*** Opening Data under study ***

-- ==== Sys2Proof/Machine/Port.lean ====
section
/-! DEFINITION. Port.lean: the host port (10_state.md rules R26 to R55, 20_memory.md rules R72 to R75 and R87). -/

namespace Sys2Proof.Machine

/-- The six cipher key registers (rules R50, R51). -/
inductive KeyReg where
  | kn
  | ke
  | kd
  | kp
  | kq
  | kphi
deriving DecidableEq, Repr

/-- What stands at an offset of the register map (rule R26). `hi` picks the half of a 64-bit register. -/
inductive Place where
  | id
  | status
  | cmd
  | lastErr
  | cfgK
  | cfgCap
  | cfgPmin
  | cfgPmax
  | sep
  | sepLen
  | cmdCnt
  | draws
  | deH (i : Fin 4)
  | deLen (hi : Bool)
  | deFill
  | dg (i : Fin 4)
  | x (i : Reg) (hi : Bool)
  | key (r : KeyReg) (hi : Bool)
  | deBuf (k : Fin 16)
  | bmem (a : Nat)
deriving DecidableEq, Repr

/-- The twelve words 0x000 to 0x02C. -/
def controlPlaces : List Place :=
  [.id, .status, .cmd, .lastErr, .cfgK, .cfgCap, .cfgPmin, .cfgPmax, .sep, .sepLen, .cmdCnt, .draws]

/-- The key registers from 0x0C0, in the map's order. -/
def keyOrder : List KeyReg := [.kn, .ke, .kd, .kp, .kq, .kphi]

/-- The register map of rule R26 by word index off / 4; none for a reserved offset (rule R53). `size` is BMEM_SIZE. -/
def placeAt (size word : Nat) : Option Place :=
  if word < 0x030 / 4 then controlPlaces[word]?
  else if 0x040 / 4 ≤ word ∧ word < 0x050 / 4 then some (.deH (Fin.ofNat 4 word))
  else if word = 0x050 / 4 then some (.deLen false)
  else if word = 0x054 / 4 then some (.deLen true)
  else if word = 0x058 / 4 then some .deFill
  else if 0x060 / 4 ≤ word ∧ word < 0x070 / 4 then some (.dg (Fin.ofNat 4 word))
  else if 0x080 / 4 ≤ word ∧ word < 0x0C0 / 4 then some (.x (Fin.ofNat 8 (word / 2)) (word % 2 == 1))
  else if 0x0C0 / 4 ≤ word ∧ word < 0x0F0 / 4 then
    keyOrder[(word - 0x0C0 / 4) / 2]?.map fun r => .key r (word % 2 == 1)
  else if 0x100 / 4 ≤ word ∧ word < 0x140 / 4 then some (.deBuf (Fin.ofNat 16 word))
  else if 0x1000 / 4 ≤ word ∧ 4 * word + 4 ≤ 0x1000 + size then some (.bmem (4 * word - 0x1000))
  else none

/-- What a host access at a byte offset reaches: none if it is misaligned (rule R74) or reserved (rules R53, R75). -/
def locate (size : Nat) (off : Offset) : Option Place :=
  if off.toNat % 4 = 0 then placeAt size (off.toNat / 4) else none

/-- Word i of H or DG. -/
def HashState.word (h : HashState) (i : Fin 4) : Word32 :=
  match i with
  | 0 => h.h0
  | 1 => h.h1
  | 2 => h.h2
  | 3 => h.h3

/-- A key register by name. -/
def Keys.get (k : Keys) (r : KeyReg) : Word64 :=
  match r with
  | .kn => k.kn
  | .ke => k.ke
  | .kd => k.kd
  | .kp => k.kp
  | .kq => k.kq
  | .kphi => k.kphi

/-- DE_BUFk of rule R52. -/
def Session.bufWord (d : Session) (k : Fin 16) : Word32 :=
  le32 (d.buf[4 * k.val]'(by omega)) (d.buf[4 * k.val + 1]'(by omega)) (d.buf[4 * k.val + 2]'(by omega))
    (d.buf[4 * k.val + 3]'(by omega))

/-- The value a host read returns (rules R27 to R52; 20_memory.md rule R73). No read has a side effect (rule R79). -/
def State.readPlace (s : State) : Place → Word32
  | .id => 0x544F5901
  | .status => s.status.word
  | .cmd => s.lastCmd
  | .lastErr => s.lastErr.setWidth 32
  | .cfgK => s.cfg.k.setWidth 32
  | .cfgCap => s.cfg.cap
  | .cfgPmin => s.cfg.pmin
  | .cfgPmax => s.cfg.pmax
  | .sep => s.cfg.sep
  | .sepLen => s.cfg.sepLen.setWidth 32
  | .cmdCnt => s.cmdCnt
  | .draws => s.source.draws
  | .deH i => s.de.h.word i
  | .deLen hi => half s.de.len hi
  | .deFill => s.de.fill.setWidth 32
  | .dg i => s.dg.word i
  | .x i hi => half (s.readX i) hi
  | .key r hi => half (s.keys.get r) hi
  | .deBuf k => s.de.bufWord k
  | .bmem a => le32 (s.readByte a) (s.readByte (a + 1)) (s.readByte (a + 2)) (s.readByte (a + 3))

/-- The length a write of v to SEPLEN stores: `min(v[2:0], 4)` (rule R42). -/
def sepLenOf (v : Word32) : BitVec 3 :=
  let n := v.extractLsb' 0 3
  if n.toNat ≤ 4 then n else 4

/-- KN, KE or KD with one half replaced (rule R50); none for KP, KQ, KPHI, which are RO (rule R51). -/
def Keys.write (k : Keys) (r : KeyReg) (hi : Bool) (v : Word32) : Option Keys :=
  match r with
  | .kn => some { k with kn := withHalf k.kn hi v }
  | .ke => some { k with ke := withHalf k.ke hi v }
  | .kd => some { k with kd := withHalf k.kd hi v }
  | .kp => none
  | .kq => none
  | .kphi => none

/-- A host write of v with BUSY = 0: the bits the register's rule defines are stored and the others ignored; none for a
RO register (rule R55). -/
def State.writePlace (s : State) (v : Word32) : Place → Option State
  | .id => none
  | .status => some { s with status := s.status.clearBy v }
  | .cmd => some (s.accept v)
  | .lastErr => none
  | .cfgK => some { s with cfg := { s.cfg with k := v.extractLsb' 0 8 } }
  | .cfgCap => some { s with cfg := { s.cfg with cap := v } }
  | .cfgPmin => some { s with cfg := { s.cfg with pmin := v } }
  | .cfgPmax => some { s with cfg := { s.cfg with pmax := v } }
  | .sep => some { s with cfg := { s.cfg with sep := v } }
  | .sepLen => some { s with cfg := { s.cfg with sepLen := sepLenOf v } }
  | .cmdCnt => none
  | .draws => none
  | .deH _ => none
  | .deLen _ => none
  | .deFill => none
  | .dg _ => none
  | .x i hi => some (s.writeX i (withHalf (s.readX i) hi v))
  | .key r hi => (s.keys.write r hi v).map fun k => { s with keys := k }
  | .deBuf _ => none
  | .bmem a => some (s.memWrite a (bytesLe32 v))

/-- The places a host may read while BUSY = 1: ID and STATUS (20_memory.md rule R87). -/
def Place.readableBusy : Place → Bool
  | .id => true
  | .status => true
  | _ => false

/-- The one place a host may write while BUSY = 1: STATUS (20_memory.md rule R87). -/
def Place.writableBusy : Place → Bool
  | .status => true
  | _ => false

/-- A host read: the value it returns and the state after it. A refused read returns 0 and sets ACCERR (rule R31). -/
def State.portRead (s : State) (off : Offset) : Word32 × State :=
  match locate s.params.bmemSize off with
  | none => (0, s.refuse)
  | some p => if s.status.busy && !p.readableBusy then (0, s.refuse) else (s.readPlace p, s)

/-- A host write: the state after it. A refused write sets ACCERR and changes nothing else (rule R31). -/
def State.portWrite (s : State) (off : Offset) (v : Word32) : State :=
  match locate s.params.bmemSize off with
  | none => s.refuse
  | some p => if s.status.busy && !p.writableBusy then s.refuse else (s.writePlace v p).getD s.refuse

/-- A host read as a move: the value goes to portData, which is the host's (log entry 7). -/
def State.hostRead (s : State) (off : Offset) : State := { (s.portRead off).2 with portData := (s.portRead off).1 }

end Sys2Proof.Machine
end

*** Closing Data under study ***
*** Opening Data under study ***

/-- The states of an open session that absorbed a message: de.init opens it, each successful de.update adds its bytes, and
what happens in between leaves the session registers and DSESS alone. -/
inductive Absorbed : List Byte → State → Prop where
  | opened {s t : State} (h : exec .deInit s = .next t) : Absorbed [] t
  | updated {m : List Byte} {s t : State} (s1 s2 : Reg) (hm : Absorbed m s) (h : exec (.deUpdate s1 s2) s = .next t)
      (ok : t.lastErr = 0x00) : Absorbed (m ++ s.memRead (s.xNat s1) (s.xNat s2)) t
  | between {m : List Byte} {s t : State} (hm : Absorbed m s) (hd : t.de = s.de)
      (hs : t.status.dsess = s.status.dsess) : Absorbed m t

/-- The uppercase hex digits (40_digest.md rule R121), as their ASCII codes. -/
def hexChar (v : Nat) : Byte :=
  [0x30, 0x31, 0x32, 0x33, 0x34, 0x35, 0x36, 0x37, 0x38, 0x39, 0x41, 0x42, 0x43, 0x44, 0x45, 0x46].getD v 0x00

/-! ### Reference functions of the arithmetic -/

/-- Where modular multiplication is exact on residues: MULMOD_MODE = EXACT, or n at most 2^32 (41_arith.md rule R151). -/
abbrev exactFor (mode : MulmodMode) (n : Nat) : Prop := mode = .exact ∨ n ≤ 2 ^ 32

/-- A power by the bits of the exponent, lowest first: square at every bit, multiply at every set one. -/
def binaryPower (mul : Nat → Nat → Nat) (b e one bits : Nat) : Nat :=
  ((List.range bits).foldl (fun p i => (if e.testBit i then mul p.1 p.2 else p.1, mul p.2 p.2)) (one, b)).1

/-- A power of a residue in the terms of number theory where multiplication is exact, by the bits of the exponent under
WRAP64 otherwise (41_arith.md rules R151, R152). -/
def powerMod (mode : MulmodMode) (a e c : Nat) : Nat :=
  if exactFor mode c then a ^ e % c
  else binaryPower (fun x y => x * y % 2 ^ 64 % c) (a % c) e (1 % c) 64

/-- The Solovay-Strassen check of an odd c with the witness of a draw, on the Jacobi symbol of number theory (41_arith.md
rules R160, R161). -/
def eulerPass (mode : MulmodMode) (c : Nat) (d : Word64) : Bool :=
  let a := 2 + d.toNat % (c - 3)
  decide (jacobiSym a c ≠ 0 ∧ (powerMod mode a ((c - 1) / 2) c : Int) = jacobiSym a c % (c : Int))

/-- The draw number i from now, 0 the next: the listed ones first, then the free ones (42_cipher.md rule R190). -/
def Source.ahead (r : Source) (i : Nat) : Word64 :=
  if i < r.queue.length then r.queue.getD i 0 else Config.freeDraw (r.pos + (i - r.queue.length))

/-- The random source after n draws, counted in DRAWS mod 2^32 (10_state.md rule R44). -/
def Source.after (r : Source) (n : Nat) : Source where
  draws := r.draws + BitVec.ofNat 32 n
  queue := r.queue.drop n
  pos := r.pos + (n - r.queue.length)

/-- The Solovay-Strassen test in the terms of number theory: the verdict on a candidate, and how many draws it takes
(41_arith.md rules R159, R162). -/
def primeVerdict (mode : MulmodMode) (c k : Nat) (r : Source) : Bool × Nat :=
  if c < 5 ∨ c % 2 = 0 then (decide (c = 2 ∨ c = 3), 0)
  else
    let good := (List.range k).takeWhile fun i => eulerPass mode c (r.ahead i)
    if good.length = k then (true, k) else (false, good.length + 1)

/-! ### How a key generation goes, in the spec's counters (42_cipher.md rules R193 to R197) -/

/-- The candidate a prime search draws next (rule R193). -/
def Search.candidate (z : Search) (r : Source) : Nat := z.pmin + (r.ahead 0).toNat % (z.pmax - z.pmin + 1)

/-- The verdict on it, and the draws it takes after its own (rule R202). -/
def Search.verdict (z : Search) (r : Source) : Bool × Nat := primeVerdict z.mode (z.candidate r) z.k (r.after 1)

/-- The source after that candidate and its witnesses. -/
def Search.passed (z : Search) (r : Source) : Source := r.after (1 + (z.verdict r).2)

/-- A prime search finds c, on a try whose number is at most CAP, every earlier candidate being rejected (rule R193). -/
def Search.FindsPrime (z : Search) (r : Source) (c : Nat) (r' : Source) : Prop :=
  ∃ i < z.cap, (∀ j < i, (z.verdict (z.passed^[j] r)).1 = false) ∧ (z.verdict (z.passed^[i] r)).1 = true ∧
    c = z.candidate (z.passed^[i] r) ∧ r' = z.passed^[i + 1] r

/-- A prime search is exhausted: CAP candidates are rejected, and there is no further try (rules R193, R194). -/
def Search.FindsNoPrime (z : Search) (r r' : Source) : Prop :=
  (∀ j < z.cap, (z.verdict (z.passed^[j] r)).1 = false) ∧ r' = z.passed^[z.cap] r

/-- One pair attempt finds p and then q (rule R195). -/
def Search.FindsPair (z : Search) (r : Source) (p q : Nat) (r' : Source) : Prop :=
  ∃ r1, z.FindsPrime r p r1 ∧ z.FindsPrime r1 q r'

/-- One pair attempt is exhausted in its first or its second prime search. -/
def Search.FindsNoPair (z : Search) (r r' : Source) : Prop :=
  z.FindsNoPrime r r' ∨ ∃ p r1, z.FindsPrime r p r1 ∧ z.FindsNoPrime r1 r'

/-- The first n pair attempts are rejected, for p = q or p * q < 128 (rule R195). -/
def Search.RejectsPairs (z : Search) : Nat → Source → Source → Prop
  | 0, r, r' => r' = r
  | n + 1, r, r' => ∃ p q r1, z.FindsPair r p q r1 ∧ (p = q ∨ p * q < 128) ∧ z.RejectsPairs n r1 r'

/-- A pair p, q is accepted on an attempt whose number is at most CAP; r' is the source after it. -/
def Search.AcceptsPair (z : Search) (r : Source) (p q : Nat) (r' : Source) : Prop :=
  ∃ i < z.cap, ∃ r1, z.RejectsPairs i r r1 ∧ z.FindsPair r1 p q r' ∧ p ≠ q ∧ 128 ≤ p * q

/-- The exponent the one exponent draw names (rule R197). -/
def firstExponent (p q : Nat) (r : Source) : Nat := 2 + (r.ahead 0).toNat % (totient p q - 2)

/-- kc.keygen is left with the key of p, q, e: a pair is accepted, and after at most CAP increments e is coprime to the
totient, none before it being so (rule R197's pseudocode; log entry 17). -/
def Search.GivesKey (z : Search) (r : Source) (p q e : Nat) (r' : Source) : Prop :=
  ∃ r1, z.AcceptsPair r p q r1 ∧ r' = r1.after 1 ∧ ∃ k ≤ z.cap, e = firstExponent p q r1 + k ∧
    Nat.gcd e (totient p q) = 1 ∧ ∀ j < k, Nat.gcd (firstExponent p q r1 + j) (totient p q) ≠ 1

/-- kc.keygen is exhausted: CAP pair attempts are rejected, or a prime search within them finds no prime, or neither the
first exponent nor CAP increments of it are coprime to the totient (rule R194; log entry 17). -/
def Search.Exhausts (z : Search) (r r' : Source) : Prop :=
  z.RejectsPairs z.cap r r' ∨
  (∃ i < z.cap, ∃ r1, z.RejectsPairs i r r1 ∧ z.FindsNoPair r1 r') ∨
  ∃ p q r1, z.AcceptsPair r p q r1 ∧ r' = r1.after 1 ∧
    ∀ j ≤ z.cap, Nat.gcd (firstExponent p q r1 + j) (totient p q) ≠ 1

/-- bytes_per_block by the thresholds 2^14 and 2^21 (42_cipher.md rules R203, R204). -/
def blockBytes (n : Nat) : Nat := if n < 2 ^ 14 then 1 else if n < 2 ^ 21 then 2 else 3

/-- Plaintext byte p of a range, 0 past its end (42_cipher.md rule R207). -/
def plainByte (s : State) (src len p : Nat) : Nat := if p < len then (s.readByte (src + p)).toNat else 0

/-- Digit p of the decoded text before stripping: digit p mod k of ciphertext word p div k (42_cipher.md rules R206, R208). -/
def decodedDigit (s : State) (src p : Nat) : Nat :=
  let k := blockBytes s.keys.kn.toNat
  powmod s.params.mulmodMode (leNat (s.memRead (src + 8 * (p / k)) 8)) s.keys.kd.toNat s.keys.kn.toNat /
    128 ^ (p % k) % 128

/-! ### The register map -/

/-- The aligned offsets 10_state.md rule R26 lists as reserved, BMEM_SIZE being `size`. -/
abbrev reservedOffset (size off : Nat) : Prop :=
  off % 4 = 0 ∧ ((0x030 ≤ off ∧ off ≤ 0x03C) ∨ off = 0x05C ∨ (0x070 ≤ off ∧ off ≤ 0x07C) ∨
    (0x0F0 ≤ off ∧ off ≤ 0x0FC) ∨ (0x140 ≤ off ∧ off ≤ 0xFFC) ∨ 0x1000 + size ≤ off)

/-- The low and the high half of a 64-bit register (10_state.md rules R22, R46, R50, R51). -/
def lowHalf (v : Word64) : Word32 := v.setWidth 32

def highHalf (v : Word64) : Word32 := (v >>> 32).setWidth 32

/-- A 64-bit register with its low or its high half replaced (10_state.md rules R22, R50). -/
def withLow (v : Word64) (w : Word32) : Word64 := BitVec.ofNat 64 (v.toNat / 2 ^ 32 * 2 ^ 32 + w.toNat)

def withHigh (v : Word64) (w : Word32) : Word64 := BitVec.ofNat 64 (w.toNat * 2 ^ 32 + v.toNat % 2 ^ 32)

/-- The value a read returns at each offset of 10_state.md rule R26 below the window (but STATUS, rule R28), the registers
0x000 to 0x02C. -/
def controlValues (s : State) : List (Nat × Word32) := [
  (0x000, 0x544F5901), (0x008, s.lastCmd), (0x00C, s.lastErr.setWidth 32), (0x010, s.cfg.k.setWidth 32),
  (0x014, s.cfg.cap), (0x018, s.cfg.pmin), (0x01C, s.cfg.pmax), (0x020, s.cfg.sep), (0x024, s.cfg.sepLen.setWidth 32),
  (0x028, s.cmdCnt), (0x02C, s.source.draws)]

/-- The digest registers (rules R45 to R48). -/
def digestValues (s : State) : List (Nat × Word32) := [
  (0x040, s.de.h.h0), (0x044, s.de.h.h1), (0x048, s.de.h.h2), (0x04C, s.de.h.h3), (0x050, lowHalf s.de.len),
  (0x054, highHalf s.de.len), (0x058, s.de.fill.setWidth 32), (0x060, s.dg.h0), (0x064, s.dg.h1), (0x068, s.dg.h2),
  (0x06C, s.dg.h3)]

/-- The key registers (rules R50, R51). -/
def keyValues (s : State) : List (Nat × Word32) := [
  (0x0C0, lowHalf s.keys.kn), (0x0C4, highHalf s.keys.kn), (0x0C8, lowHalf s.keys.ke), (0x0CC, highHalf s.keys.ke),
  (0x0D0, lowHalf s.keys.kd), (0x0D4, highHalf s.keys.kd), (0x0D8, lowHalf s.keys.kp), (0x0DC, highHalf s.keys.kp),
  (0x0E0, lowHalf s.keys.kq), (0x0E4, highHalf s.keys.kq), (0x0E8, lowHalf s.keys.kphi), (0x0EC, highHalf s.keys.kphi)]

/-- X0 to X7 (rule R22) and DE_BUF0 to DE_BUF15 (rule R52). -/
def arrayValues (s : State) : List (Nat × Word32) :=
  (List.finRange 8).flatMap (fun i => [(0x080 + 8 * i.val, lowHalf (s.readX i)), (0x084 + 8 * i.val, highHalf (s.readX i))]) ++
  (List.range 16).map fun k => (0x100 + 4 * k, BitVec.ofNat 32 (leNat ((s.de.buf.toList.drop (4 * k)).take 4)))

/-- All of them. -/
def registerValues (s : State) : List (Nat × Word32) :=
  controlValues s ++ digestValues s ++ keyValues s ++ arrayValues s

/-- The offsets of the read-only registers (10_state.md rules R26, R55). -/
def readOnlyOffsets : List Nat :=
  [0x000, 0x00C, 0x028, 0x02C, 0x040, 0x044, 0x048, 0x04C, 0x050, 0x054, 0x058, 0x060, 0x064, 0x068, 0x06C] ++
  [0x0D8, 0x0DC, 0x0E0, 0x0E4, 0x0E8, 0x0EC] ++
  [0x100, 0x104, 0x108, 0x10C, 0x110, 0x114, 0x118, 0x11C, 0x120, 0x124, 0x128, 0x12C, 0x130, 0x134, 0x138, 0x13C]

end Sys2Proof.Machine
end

*** Closing Data under study ***

## What is required
Lines in the data that include the word "lean" should all be copied.

## Your solution
-- ==== Sys2Proof/Machine/Port.lean ====
/-! DEFINITION. Port.lean: the host port (10_state.md rules R26 to R55, 20_memory.md rules R72 to R75 and R87). -/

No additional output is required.